Taste should probably be able to use a "silent" ffs_sbget mode to avoid printing anything. This is like the GEOM equivalent of every newbus driver printing a message on failed probe.
I was expecting not to see any message at all.
I don't quite understand why the test is generating these errors in the first place. If the checksum is failing, it means that we saw the UFS2 magic number in the superblock, so we're probably not looking at random garbage. Is it possible the taste is racing with synchronization of a new gmirror disk, and seeing a partial write of a copied superblock?
(In reply to Mark Johnston from comment #9) It is an out-of-date superblock from a filesystem that did not do superblock check hashes (while the current one does do check-hashes). So the correct thing to do is just reject it silently rather than reporting why it was rejected.
The test uses a memory disk. This is basically what the test does: for i in `jot 8`; do while [ -f $cont ]; do for u in md${u1}p2 md${u1}p3; do gmirror forget test gmirror remove test $u gmirror insert test $u done 2>/dev/null done & done
I have uploaded a self contained version of the test scenario to: https://people.freebsd.org/~pho/graid1_7s2.sh I have run this on three different hosts, all with the same result.

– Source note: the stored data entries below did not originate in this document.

/-- What `winchEvaluate` leaves unchanged. -/
@[simp] theorem winchEvaluate_frame (s : State) :
    (winchEvaluate s).pending = s.pending ∧ (winchEvaluate s).ticks = s.ticks ∧ (winchEvaluate s).pins = s.pins ∧
    (winchEvaluate s).nvm = s.nvm ∧ (winchEvaluate s).ctl = s.ctl ∧ (winchEvaluate s).peers = s.peers ∧
    (winchEvaluate s).cap = s.cap ∧ (winchEvaluate s).dem = s.dem ∧ (winchEvaluate s).steer = s.steer ∧
    (winchEvaluate s).pack = s.pack ∧ (winchEvaluate s).share = s.share ∧ (winchEvaluate s).log = s.log ∧
    (winchEvaluate s).latest.demand = s.latest.demand ∧ (winchEvaluate s).latest.allowance = s.latest.allowance ∧
    (winchEvaluate s).latest.ageFront = s.latest.ageFront ∧ (winchEvaluate s).latest.ageRear = s.latest.ageRear ∧
    (winchEvaluate s).latest.ageLamp = s.latest.ageLamp ∧ (winchEvaluate s).latest.source = s.latest.source := by
  unfold winchEvaluate
  try dsimp only
  repeat' first | apply And.intro | split
  all_goals simp

/-- What `winchReact` leaves unchanged. -/
@[simp] theorem winchReact_frame (b : Bool) (s : State) :
    (winchReact b s).pending = s.pending ∧ (winchReact b s).ticks = s.ticks ∧ (winchReact b s).pins = s.pins ∧
    (winchReact b s).nvm = s.nvm ∧ (winchReact b s).ctl = s.ctl ∧ (winchReact b s).peers = s.peers ∧
    (winchReact b s).cap = s.cap ∧ (winchReact b s).dem = s.dem ∧ (winchReact b s).steer = s.steer ∧
    (winchReact b s).pack = s.pack ∧ (winchReact b s).share = s.share ∧ (winchReact b s).log = s.log ∧
    (winchReact b s).latest.demand = s.latest.demand ∧ (winchReact b s).latest.allowance = s.latest.allowance ∧
    (winchReact b s).latest.ageFront = s.latest.ageFront ∧ (winchReact b s).latest.ageRear = s.latest.ageRear ∧
    (winchReact b s).latest.ageLamp = s.latest.ageLamp ∧ (winchReact b s).latest.source = s.latest.source := by
  unfold winchReact
  try dsimp only
  repeat' first | apply And.intro | split
  all_goals simp

/-- What `winchHandOver` leaves unchanged. -/
@[simp] theorem winchHandOver_frame (s : State) :
    (winchHandOver s).pending = s.pending ∧ (winchHandOver s).ticks = s.ticks ∧ (winchHandOver s).pins = s.pins ∧
    (winchHandOver s).nvm = s.nvm ∧ (winchHandOver s).ctl = s.ctl ∧ (winchHandOver s).peers = s.peers ∧
    (winchHandOver s).cap = s.cap ∧ (winchHandOver s).dem = s.dem ∧ (winchHandOver s).steer = s.steer ∧
    (winchHandOver s).pack = s.pack ∧ (winchHandOver s).share = s.share ∧ (winchHandOver s).log = s.log ∧
    (winchHandOver s).latest.demand = s.latest.demand ∧ (winchHandOver s).latest.allowance = s.latest.allowance ∧
    (winchHandOver s).latest.ageFront = s.latest.ageFront ∧ (winchHandOver s).latest.ageRear = s.latest.ageRear ∧
    (winchHandOver s).latest.ageLamp = s.latest.ageLamp ∧ (winchHandOver s).latest.source = s.latest.source := by
  unfold winchHandOver
  try dsimp only
  repeat' first | apply And.intro | split
  all_goals simp

/-- What `winchEnterRun` leaves unchanged. -/
@[simp] theorem winchEnterRun_frame (s : State) :
    (winchEnterRun s).pending = s.pending ∧ (winchEnterRun s).ticks = s.ticks ∧ (winchEnterRun s).pins = s.pins ∧
    (winchEnterRun s).nvm = s.nvm ∧ (winchEnterRun s).ctl = s.ctl ∧ (winchEnterRun s).peers = s.peers ∧
    (winchEnterRun s).cap = s.cap ∧ (winchEnterRun s).dem = s.dem ∧ (winchEnterRun s).steer = s.steer ∧
    (winchEnterRun s).bridge = s.bridge ∧ (winchEnterRun s).pack = s.pack ∧ (winchEnterRun s).share = s.share ∧
    (winchEnterRun s).lamp = s.lamp ∧ (winchEnterRun s).log = s.log ∧
    (winchEnterRun s).latest.demand = s.latest.demand ∧ (winchEnterRun s).latest.allowance = s.latest.allowance ∧
    (winchEnterRun s).latest.ageFront = s.latest.ageFront ∧ (winchEnterRun s).latest.ageRear = s.latest.ageRear ∧
    (winchEnterRun s).latest.ageLamp = s.latest.ageLamp ∧ (winchEnterRun s).latest.source = s.latest.source := by
  unfold winchEnterRun
  try dsimp only
  repeat' first | apply And.intro | split
  all_goals simp

/-- What `winchStop` leaves unchanged. -/
@[simp] theorem winchStop_frame (s : State) :
    (winchStop s).pending = s.pending ∧ (winchStop s).ticks = s.ticks ∧ (winchStop s).pins = s.pins ∧
    (winchStop s).nvm = s.nvm ∧ (winchStop s).ctl = s.ctl ∧ (winchStop s).peers = s.peers ∧
    (winchStop s).latest = s.latest ∧ (winchStop s).port = s.port ∧ (winchStop s).cap = s.cap ∧
    (winchStop s).dem = s.dem ∧ (winchStop s).steer = s.steer ∧ (winchStop s).bridge = s.bridge ∧
    (winchStop s).pack = s.pack ∧ (winchStop s).share = s.share ∧ (winchStop s).lamp = s.lamp ∧
    (winchStop s).log = s.log := by
  unfold winchStop
  try dsimp only
  repeat' first | apply And.intro | split
  all_goals simp

/-! ### Shares -/

/-- What `shareCompute` leaves unchanged. -/
@[simp] theorem shareCompute_frame (c : ShareCause) (s : State) :
    (shareCompute c s).pending = s.pending ∧ (shareCompute c s).ticks = s.ticks ∧ (shareCompute c s).pins = s.pins ∧
    (shareCompute c s).nvm = s.nvm ∧ (shareCompute c s).ctl = s.ctl ∧ (shareCompute c s).peers = s.peers ∧
    (shareCompute c s).cap = s.cap ∧ (shareCompute c s).dem = s.dem ∧ (shareCompute c s).steer = s.steer ∧
    (shareCompute c s).pack = s.pack ∧ (shareCompute c s).log = s.log ∧
    (shareCompute c s).latest.demand = s.latest.demand ∧ (shareCompute c s).latest.allowance = s.latest.allowance ∧
    (shareCompute c s).latest.ageFront = s.latest.ageFront ∧ (shareCompute c s).latest.ageRear = s.latest.ageRear ∧
    (shareCompute c s).latest.ageLamp = s.latest.ageLamp ∧ (shareCompute c s).latest.source = s.latest.source := by
  unfold shareCompute
  try dsimp only
  repeat' first | apply And.intro | split
  all_goals simp

/-- What `acceptAllowance` leaves unchanged. -/
@[simp] theorem acceptAllowance_frame (d : List Byte) (s : State) :
    (acceptAllowance d s).pending = s.pending ∧ (acceptAllowance d s).ticks = s.ticks ∧
    (acceptAllowance d s).pins = s.pins ∧ (acceptAllowance d s).nvm = s.nvm ∧ (acceptAllowance d s).ctl = s.ctl ∧
    (acceptAllowance d s).peers = s.peers ∧ (acceptAllowance d s).cap = s.cap ∧ (acceptAllowance d s).dem = s.dem ∧
    (acceptAllowance d s).steer = s.steer ∧ (acceptAllowance d s).pack = s.pack ∧ (acceptAllowance d s).log = s.log ∧
    (acceptAllowance d s).latest.demand = s.latest.demand ∧
    (acceptAllowance d s).latest.ageFront = s.latest.ageFront ∧
    (acceptAllowance d s).latest.ageRear = s.latest.ageRear ∧
    (acceptAllowance d s).latest.ageLamp = s.latest.ageLamp ∧
    (acceptAllowance d s).latest.source = s.latest.source := by
  unfold acceptAllowance
  try dsimp only
  repeat' first | apply And.intro | split
  all_goals simp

A commit references this bug: Author: mckusick Date: Tue Aug 6 18:10:34 UTC 2019 New revision: 350651 URL: https://svnweb.freebsd.org/changeset/base/350651 Log: A race condition existed between the time a UFS/FFS superblock check hash was computed and the time that the superblock was copied to a buffer to be written to disk. The result was a failed superblock check hash the next time that the superblock was read. The fix is to compute the check hash after the superblock has been copied to a buffer to be written. PR: 236504 Reported by: Peter Holm Tested by: Peter Holm Sponsored by: Netflix Changes: head/sys/ufs/ffs/ffs_vfsops.c
The -r350651 commit resolves the check-hash failures. No need to MFC as superblock check hashes are not in 12-stable.